Le he robado el nombre de mi futuro barco a E. M. Forster, que es un escritor al que yo no acabo de reconocer como propio. Pero el relato de la historia de Vithobai el inaccesible (“La vida futura”), el gracioso muchacho de muslos desnudos cuyos únicos ornamentos eran flores escarlatas y que se enamora del misionero que intenta convertirle, no me abandona desde que la leyera el otro día, a 11 kilómetros de altura, sobrevolando el mar de Arabia o algún desierto en guerra.
El (fallido) relato de Forster parece más bien un boceto, un primer apunte de lo que podría haber sido (de lo que podría ser) una novela apasionante.
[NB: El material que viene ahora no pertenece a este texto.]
-- ==== Sys2Proof/Tests/Slice0.lean ====
section
/-! SUPPORT. The model's own tests: the WellFormed smoke, one written-out Word per constructor, one-instruction vectors of
95_test_vectors.md, and for every statement with hypotheses a witness that meets them. -/

namespace Sys2Proof.Machine.Tests

/-- A running state at PC `pc` with four register values, a memory, and channel input. -/
def mk (pc : Addr) (r0 r1 r2 r3 : Word) (m : Memory) (input : List InAnswer) : State :=
  .start ⟨r0, r1, r2, r3⟩ pc m input []

/-- One field of the state that one step leads to. -/
def after {α : Type} (s : State) (f : State → α) : Option α := (nextState? (step s)).map f

/-- One field of the state that one body leads to. -/
def body {α : Type} (i : Instr) (s : State) (f : State → α) : Option α := (nextState? (exec i s)).map f

/-! ### WellFormed: its one check -/

theorem test_nop_without_reserved_bit_is_ill_formed : (Instr.nop 1 .r0 .r0 0 5).wellFormed = false := by decide

theorem test_nop_with_reserved_bit_is_well_formed : (Instr.nop 1 .r0 .r0 1 5).wellFormed = true := by decide

/-! ### Decode: one Word per constructor, written out as op, r, x, reserved, s (30_encoding.md R91, R93, R94, R95) -/


theorem test_decode_ld : decode 0b00000110000000001010#20 = .ld .r1 .r2 10 ∧ encode (.ld .r1 .r2 10) = 0b00000110000000001010#20 := by decide

theorem test_decode_ldi : decode 0b00010001000000000101#20 = .ldi .r0 .r1 5 ∧ encode (.ldi .r0 .r1 5) = 0b00010001000000000101#20 := by decide

theorem test_decode_st : decode 0b00101011000010000000#20 = .st .r2 .r3 128 ∧ encode (.st .r2 .r3 128) = 0b00101011000010000000#20 := by decide

theorem test_decode_add : decode 0b00110100000000010100#20 = .add .r1 .r0 20 ∧ encode (.add .r1 .r0 20) = 0b00110100000000010100#20 := by decide

theorem test_decode_sub : decode 0b01001110000000010101#20 = .sub .r3 .r2 21 ∧ encode (.sub .r3 .r2 21) = 0b01001110000000010101#20 := by decide

theorem test_decode_mul : decode 0b01011001000000010110#20 = .mul .r2 .r1 22 ∧ encode (.mul .r2 .r1 22) = 0b01011001000000010110#20 := by decide

theorem test_decode_div : decode 0b01100111000000010111#20 = .div .r1 .r3 23 ∧ encode (.div .r1 .r3 23) = 0b01100111000000010111#20 := by decide

theorem test_decode_bor : decode 0b01111100000000011000#20 = .bor .r3 .r0 24 ∧ encode (.bor .r3 .r0 24) = 0b01111100000000011000#20 := by decide

theorem test_decode_band : decode 0b10000010000011111111#20 = .band .r0 .r2 255 ∧ encode (.band .r0 .r2 255) = 0b10000010000011111111#20 := by decide

theorem test_decode_shl : decode 0b10011001000000000100#20 = .shl .r2 .r1 4 ∧ encode (.shl .r2 .r1 4) = 0b10011001000000000100#20 := by decide

theorem test_decode_shr : decode 0b10100111000000000001#20 = .shr .r1 .r3 1 ∧ encode (.shr .r1 .r3 1) = 0b10100111000000000001#20 := by decide

theorem test_decode_inDec : decode 0b10110001000000010100#20 = .inDec .r1 20 ∧ encode (.inDec .r1 20) = 0b10110001000000010100#20 := by decide

theorem test_decode_inChr : decode 0b10110110000000000111#20 = .inChr .r2 7 ∧ encode (.inChr .r2 7) = 0b10110110000000000111#20 := by decide

theorem test_decode_outDec : decode 0b10111011000000010100#20 = .outDec .r3 20 ∧ encode (.outDec .r3 20) = 0b10111011000000010100#20 := by decide

theorem test_decode_outChr : decode 0b10111101000000000000#20 = .outChr .r1 0 ∧ encode (.outChr .r1 0) = 0b10111101000000000000#20 := by decide

theorem test_decode_halt : decode 0b11000010000000000011#20 = .halt .registers 3 ∧ encode (.halt .registers 3) = 0b11000010000000000011#20 := by decide

theorem test_decode_djmp : decode 0b11000101000001000000#20 = .djmp .r1 64 ∧ encode (.djmp .r1 64) = 0b11000101000001000000#20 := by decide

theorem test_decode_jrel : decode 0b11001010000000000101#20 = .jrel .r2 5 ∧ encode (.jrel .r2 5) = 0b11001010000000000101#20 := by decide

theorem test_decode_jmp : decode 0b11001111000000100000#20 = .jmp .r3 32 ∧ encode (.jmp .r3 32) = 0b11001111000000100000#20 := by decide

theorem test_decode_brz : decode 0b11010110000000000101#20 = .brz .r1 .r2 5 ∧ encode (.brz .r1 .r2 5) = 0b11010110000000000101#20 := by decide

theorem test_decode_brn : decode 0b11101101000000000111#20 = .brn .r3 .r1 7 ∧ encode (.brn .r3 .r1 7) = 0b11101101000000000111#20 := by decide

theorem test_decode_brs : decode 0b11111001000000100000#20 = .brs .r2 .r1 32 ∧ encode (.brs .r2 .r1 32) = 0b11111001000000100000#20 := by decide

theorem test_decode_nop : decode 0b01101101010000000001#20 = .nop 6 .r3 .r1 4 1 ∧ encode (.nop 6 .r3 .r1 4 1) = 0b01101101010000000001#20 := by decide

theorem test_decodeTableWord : decodeTableWord 24 0x10005 = some (.ldi .r0 .r0 5) := by decide

theorem test_withFetchWord_runs : after (State.reset.withFetchWord 24 0x10005) (fun t => (t.regs.r0, t.pc, t.count)) =
    some (5, 1, 1) := by decide

theorem test_withFetchWord_from_a_terminal_state :
    after ({ State.reset with run := .halted, count := 201 }.withFetchWord 24 0x10005) (fun t => (t.regs.r0, t.run)) =
      some (5, .running) := by decide
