/-- ADVANCE_Y_PAINT in SCAN triggers if a byte follows and it is not TOOL_NONE; it is passed over if it is the last byte
or TOOL_NONE follows (R133, R140). -/
def Obligations.AdvancePaintTriggersByLookahead : Prop :=
  ∀ s : State, DecIn s .scan →
    (s.dec.inLen ≤ s.dec.p + 1 →
      exec .advanceYPaint s = .next { s with dec := { s.dec with p := s.dec.p + 1 } }) ∧
    (s.dec.p + 1 < s.dec.inLen → ∀ b, s.load .decStrm (s.dec.p + 1) = .ok b →
      exec .advanceYPaint s = .next { s with dec := { s.dec with
        p := s.dec.p + 1, phase := if b = 0x80 then .scan else .cSkip } })

/-- R133 and R134: the SCAN step. At the end of the stream DEC is DONE; a TOOL_LINE, or an ADVANCE_Y_PAINT not followed by
TOOL_NONE, with a byte after it, leads to C_SKIP; any other byte is passed over. -/
def Obligations.ScanStepFollowsTheTriggerRule : Prop :=
  ∀ s : State, DecIn s .scan →
    (s.dec.p = s.dec.inLen → decTurn s = .next { s with dec := { s.dec with status := .done } }) ∧
    (s.dec.p ≠ s.dec.inLen → ∀ b, fetchByte s = .ok b →
      ((s.dec.p + 1 < s.dec.inLen ∧ b = 0x81) ∨
        (s.dec.p + 1 < s.dec.inLen ∧ b = 0x40 ∧ ∃ n, s.load .decStrm (s.dec.p + 1) = .ok n ∧ n ≠ 0x80) →
        decTurn s = .next { s with dec := { s.dec with p := s.dec.p + 1, phase := .cSkip } }) ∧
      (s.dec.inLen ≤ s.dec.p + 1 ∨ (b = 0x40 ∧ s.load .decStrm (s.dec.p + 1) = .ok 0x80) ∨ (b ≠ 0x81 ∧ b ≠ 0x40) →
        decTurn s = .next { s with dec := { s.dec with p := s.dec.p + 1 } }))

/-- In C_SKIP every opcode, of any class, is skipped (R73, R86). -/
def Obligations.EveryOpcodeIsSkippedAfterATrigger : Prop :=
  ∀ (i : Instr) (s : State), DecIn s .cSkip →
    exec i s = .next { s with dec := { s.dec with p := s.dec.p + 1, phase := .cSeed } }

/-- In C_SEED every opcode, of any class, gives the seed: the low two bits of its byte (R73, R87). -/
def Obligations.EveryOpcodeSeedsTheAccumulator : Prop :=
  ∀ (i : Instr) (s : State), DecIn s .cSeed →
    exec i s = .next { s with dec := { s.dec with
      acc := BitVec.ofNat 32 ((encode i).toNat % 4), p := s.dec.p + 1, phase := .cAcc } }

/-- In C_ACC every opcode but COLOUR_END, of any class, appends the low six bits of its byte: the accumulator becomes
`((acc << 6) | (b & 0x3F)) mod 2^32` (R73, R88, R142). -/
def Obligations.EveryOtherOpcodeIsAccumulated : Prop :=
  ∀ (i : Instr) (s : State), DecIn s .cAcc → i ≠ .colourEnd →
    exec i s = .next { s with dec := { s.dec with
      acc := BitVec.ofNat 32 (s.dec.acc.toNat * 64 + (encode i).toNat % 64), p := s.dec.p + 1 } }

/-- COLOUR_END in C_ACC takes the sample from bits 15:8 of the accumulator, clears the run length and begins the
run-length read (R89, R138). -/
def Obligations.ColourEndTakesTheSample : Prop :=
  ∀ s : State, DecIn s .cAcc →
    exec .colourEnd s = .next { s with dec := { s.dec with
      colour := BitVec.ofNat 8 (s.dec.acc.toNat / 256), runlen := 0, p := s.dec.p + 1, phase := .runLen } }

/-- R87: the C_SEED step, the end of the stream included; a COLOUR_END here is a seed like any byte. -/
def Obligations.SeedStepFollowsItsRule : Prop :=
  ∀ s : State, DecIn s .cSeed →
    (s.dec.p = s.dec.inLen → decTurn s = .next { s with dec := { s.dec with
        status := .fault, err := .malformedColourSequence, errPos := s.dec.p % 2 ^ 32 } }) ∧
    (s.dec.p ≠ s.dec.inLen → ∀ b, fetchByte s = .ok b →
      decTurn s = .next { s with dec := { s.dec with
        acc := (b &&& 0x03).zeroExtend 32, p := s.dec.p + 1, phase := .cAcc } })

/-- R88 and R89: the C_ACC step, both arms, and the end of the stream. -/
def Obligations.AccumulateStepFollowsItsRules : Prop :=
  ∀ s : State, DecIn s .cAcc →
    (s.dec.p = s.dec.inLen → decTurn s = .next { s with dec := { s.dec with
        status := .fault, err := .malformedColourSequence, errPos := s.dec.p % 2 ^ 32 } }) ∧
    (s.dec.p ≠ s.dec.inLen → ∀ b, fetchByte s = .ok b →
      (b ≠ 0x83 → decTurn s = .next { s with dec := { s.dec with
        acc := (s.dec.acc <<< 6) ||| (b &&& 0x3F).zeroExtend 32, p := s.dec.p + 1 } }) ∧
      (b = 0x83 → decTurn s = .next { s with dec := { s.dec with
        colour := s.dec.acc.extractLsb' 8 8, runlen := 0, p := s.dec.p + 1, phase := .runLen } }))

/-- `RUN n` in RUNLEN adds its value to the run length; `RUN 0` adds nothing (R65, R143, R145). -/
def Obligations.RunAddsItsChunk : Prop :=
  ∀ (n : BitVec 5) (s : State), DecIn s .runLen →
    exec (.run n) s = .next { s with dec := { s.dec with runlen := s.dec.runlen + n.toNat, p := s.dec.p + 1 } }

/-- ADVANCE_Y_PAINT and ADVANCE_Y_SKIP in RUNLEN, within bounds, paint: the cells from `y·W + x` for the run length get
the sample and no other cell changes; the cursor advances, wrapping to the next row exactly at column `W`; the phase is
SCAN and `dec.p` stays; nothing else changes. A run of length 0 paints nothing and never faults (R140, R141, R146, R147,
R148). -/
def Obligations.TerminatorsPaintTheRun : Prop :=
  ∀ (i : Instr) (s : State), i = .advanceYPaint ∨ i = .advanceYSkip → DecIn s .runLen →
    s.dec.runlen = 0 ∨ (s.dec.x + s.dec.runlen ≤ s.cfg.w ∧ s.dec.y < s.cfg.h) →
    ∃ t, exec i s = .next t ∧
      (∀ a, t.grid.read a =
        if s.dec.y * s.cfg.w + s.dec.x ≤ a ∧ a < s.dec.y * s.cfg.w + s.dec.x + s.dec.runlen then some s.dec.colour
        else s.grid.read a) ∧
      t = { s with
        grid := t.grid,
        dec := { s.dec with
          x := if s.dec.x + s.dec.runlen = s.cfg.w then 0 else s.dec.x + s.dec.runlen,
          y := if s.dec.x + s.dec.runlen = s.cfg.w then s.dec.y + 1 else s.dec.y,
          phase := .scan } }

/-- R146: with a run of 1 or more that does not fit the row, or with every row complete, a terminator raises
OutOfBoundsWrite: nothing is painted and the cursor is unchanged. A run of length 0 never faults, even at `dec.y = H`, and
writes nothing. -/
def Obligations.TerminatorsCheckBounds : Prop :=
  ∀ (i : Instr) (s : State), i = .advanceYPaint ∨ i = .advanceYSkip → DecIn s .runLen →
    (1 ≤ s.dec.runlen → s.cfg.w < s.dec.x + s.dec.runlen ∨ s.cfg.h ≤ s.dec.y →
      exec i s = .next { s with dec := { s.dec with
        status := .fault, err := .outOfBoundsWrite, errPos := s.dec.p % 2 ^ 32 } }) ∧
    (s.dec.runlen = 0 → s.dec.x < s.cfg.w →
      exec i s = .next { s with dec := { s.dec with phase := .scan } })

/-- Every opcode but `RUN` and the two advance opcodes raises MalformedRunSequence in RUNLEN, at its own index, with
nothing painted (R94, R145, R173). -/
def Obligations.OtherOpcodesFaultInARunLength : Prop :=
  ∀ (i : Instr) (s : State), DecIn s .runLen → (∀ n, i ≠ .run n) → i ≠ .advanceYPaint → i ≠ .advanceYSkip →
    exec i s = .next { s with dec := { s.dec with
      status := .fault, err := .malformedRunSequence, errPos := s.dec.p % 2 ^ 32 } }

/-! ### Frames -/

/-- Frame of every opcode outside DEC and GRID: no opcode changes a register of ENC, a length register, the samples in SRC
or a byte of a stream, written or not (R53, R183): a stream cannot modify itself or affect ENC. -/
def Obligations.OpcodesLeaveEncAndStreams : Prop :=
  ∀ (i : Instr) (s t : State), exec i s = .next t →
    t.enc = s.enc ∧ t.src = s.src ∧ t.encStrm = s.encStrm ∧ t.decStrm = s.decStrm ∧ t.contents = s.contents ∧
    t.cfg = s.cfg ∧ t.turns = s.turns ∧ t.hostData = s.hostData ∧ t.dec.inLen = s.dec.inLen

/-- Frame of every opcode on DEC's registers. The cursor changes only at a terminator in RUNLEN; the accumulator only in
C_SEED and C_ACC; the sample only at COLOUR_END in C_ACC; the run length only there and at `RUN` in RUNLEN; status and
error registers only in RUNLEN, where a fault is raised (R21, R23, R24, R25, R27). -/
def Obligations.OpcodesChangeOnlyTheirRegisters : Prop :=
  ∀ (i : Instr) (s t : State), exec i s = .next t →
    (¬(s.dec.phase = .runLen ∧ (i = .advanceYPaint ∨ i = .advanceYSkip)) → t.dec.x = s.dec.x ∧ t.dec.y = s.dec.y) ∧
    (¬(s.dec.phase = .cSeed ∨ (s.dec.phase = .cAcc ∧ i ≠ .colourEnd)) → t.dec.acc = s.dec.acc) ∧
    (¬(s.dec.phase = .cAcc ∧ i = .colourEnd) → t.dec.colour = s.dec.colour) ∧
    (¬(s.dec.phase = .cAcc ∧ i = .colourEnd) → ¬(s.dec.phase = .runLen ∧ ∃ n, i = .run n) →
      t.dec.runlen = s.dec.runlen) ∧
    (s.dec.phase ≠ .runLen ∨ (∃ n, i = .run n) → t.dec.toUnitCtl = s.dec.toUnitCtl)

/-- Frame of every opcode on GRID. Outside the cells of the run at the cursor every byte reads as before; and where the
opcode is not a terminator in RUNLEN, or the bounds check fails, every byte does (R43, R147). -/
def Obligations.OpcodesPaintOnlyTheRun : Prop :=
  ∀ (i : Instr) (s t : State), exec i s = .next t →
    (∀ base, s.dec.cursorIndex s.cfg = base → ∀ a, a < base ∨ base + s.dec.runlen ≤ a →
      t.grid.read a = s.grid.read a) ∧
    (¬(s.dec.phase = .runLen ∧ (i = .advanceYPaint ∨ i = .advanceYSkip)) ∨ s.dec.outOfBounds s.cfg = true →
      ∀ a, t.grid.read a = s.grid.read a)

/-- A turn of DEC changes DEC and GRID only; a turn of ENC changes ENC and ENC's STRM only. A fault in one unit has no
effect on the other (R10, R178). -/
def Obligations.UnitsDoNotInterfere : Prop :=
  ∀ s t : State,
    (decTurn s = .next t → t = { s with dec := t.dec, grid := t.grid }) ∧
    (encTurn s = .next t → t = { s with enc := t.enc, encStrm := t.encStrm })

/-! ### Faults -/

/-- R174: raising a fault writes status, code and position, and every other register and every memory stays. -/
def Obligations.RaisingFreezesTheRest : Prop :=
  ∀ (f : ErrCode) (n : Nat) (s : State),
    raiseDec f n s = .next { s with dec := { s.dec with status := .fault, err := f, errPos := n % 2 ^ 32 } } ∧
    raiseEnc f n s = .next { s with enc := { s.enc with status := .fault, err := f, errPos := n % 2 ^ 32 } }

/-- A fault is sticky: no step but a START of the unit or a hardware reset clears FAULT, the code or the position (R179,
R180). Which turns of the host count as a START is the model's choice: a write with bit 0 set (log 14), by name or by a
bus address that reaches the start bit, the first register the map lists there (log 23). -/
def Obligations.FaultsAreSticky : Prop :=
  ∀ s t : State, step s = .next t →
    (s.dec.status = .fault → (∀ u, s.turns.head? = some u → restartsDec s.cfg u = false) →
      t.dec.toUnitCtl = s.dec.toUnitCtl) ∧
    (s.enc.status = .fault → (∀ u, s.turns.head? = some u → restartsEnc s.cfg u = false) →
      t.enc.toUnitCtl = s.enc.toUnitCtl)

/-- UnsupportedExtension is never raised by the hardware (R171, R177). -/
def Obligations.UnsupportedExtensionIsNeverRaised : Prop :=
  ∀ s t : State, step s = .next t →
    (s.enc.err ≠ .unsupportedExtension → t.enc.err ≠ .unsupportedExtension) ∧
    (s.dec.err ≠ .unsupportedExtension → t.dec.err ≠ .unsupportedExtension)

/-! ### The packer, the chunker, and their inverses -/

/-- The token replicates the sample over a fixed alpha byte, and `pack` cuts it into one 2-bit group and four 6-bit
groups, each under 0xC0, then 0xFF and COLOUR_END (R80, R81, R82). -/
def Obligations.PackLaysOutTheGroups : Prop :=
  ∀ s : Byte,
    ((token s).extractLsb' 24 8 = s ∧ (token s).extractLsb' 16 8 = s ∧ (token s).extractLsb' 8 8 = s ∧
      (token s).extractLsb' 0 8 = 0xFF) ∧
    pack s = [0xC0 ||| (s >>> 6), 0xC0 ||| (s &&& 0x3F), 0xC0 ||| (s >>> 2),
      0xC0 ||| (((s &&& 0x03) <<< 4) ||| (s >>> 4)), 0xC0 ||| (((s &&& 0x0F) <<< 2) ||| 0x03), 0xFF, 0x83]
Perdóneme usted que diga esto de alguien como Forster, autor de obras tan dañinas para tiernas mentes adolescentes como “Maurice”, “Una habitación con vistas” o “Pasaje a la India”. Recuerdo que la película basada en esta última, cuando la vi por primera vez, mucho antes de que yo fuese a la India y mucho antes de que entendiese nada de nada sobre casi nada, me dejó una sensación tan desasosegadora que cuando leí el libro, 2 décadas después, lo abrí como quien abre un tupper que lleva en la nevera 3 meses olvidado. Pero ni me olió ni nada. Ni siquiera eso.
Vithobai se ha convertido en mi héroe. Le imagino no guapo, sino un bellezón étnico de aspecto brutal y modos dulcísimos, manos y sonrisa grandes. Oscuro como tú.

    El amor había nacido en algún lugar del bosque…

    “Quisiera oír más sobre este dios cuyo nombre es Amor”

De cerca, Vithobai parece no entender nada o confundirlo todo. De lejos, Vithobai es el iluminado, pero no sé si Forster pretendió esto o es solo cosa mía.
    “Cristo nos espera en mi aposento”.
    “Todavía no”.
    “¿Por qué todavía no? Dios me ordena que te ame ahora”.
    “A mí me ordena contenerme”.
    “¿Cómo puede ser, si Dios es Amor?”

Como yo, mi héroe se encabrona:
    “¿Estás enfermo?”
    “No”.
    “¿Entonces qué te pasa?”
    “No”.
    “¿Te arrepientes de tus palabras?”
    “No.”

    “Primero se toman los frutos de mi cuerpo. Luego se me silencia. Ahora se me castiga. Noche, tarde y un día. ¿Qué sigue?”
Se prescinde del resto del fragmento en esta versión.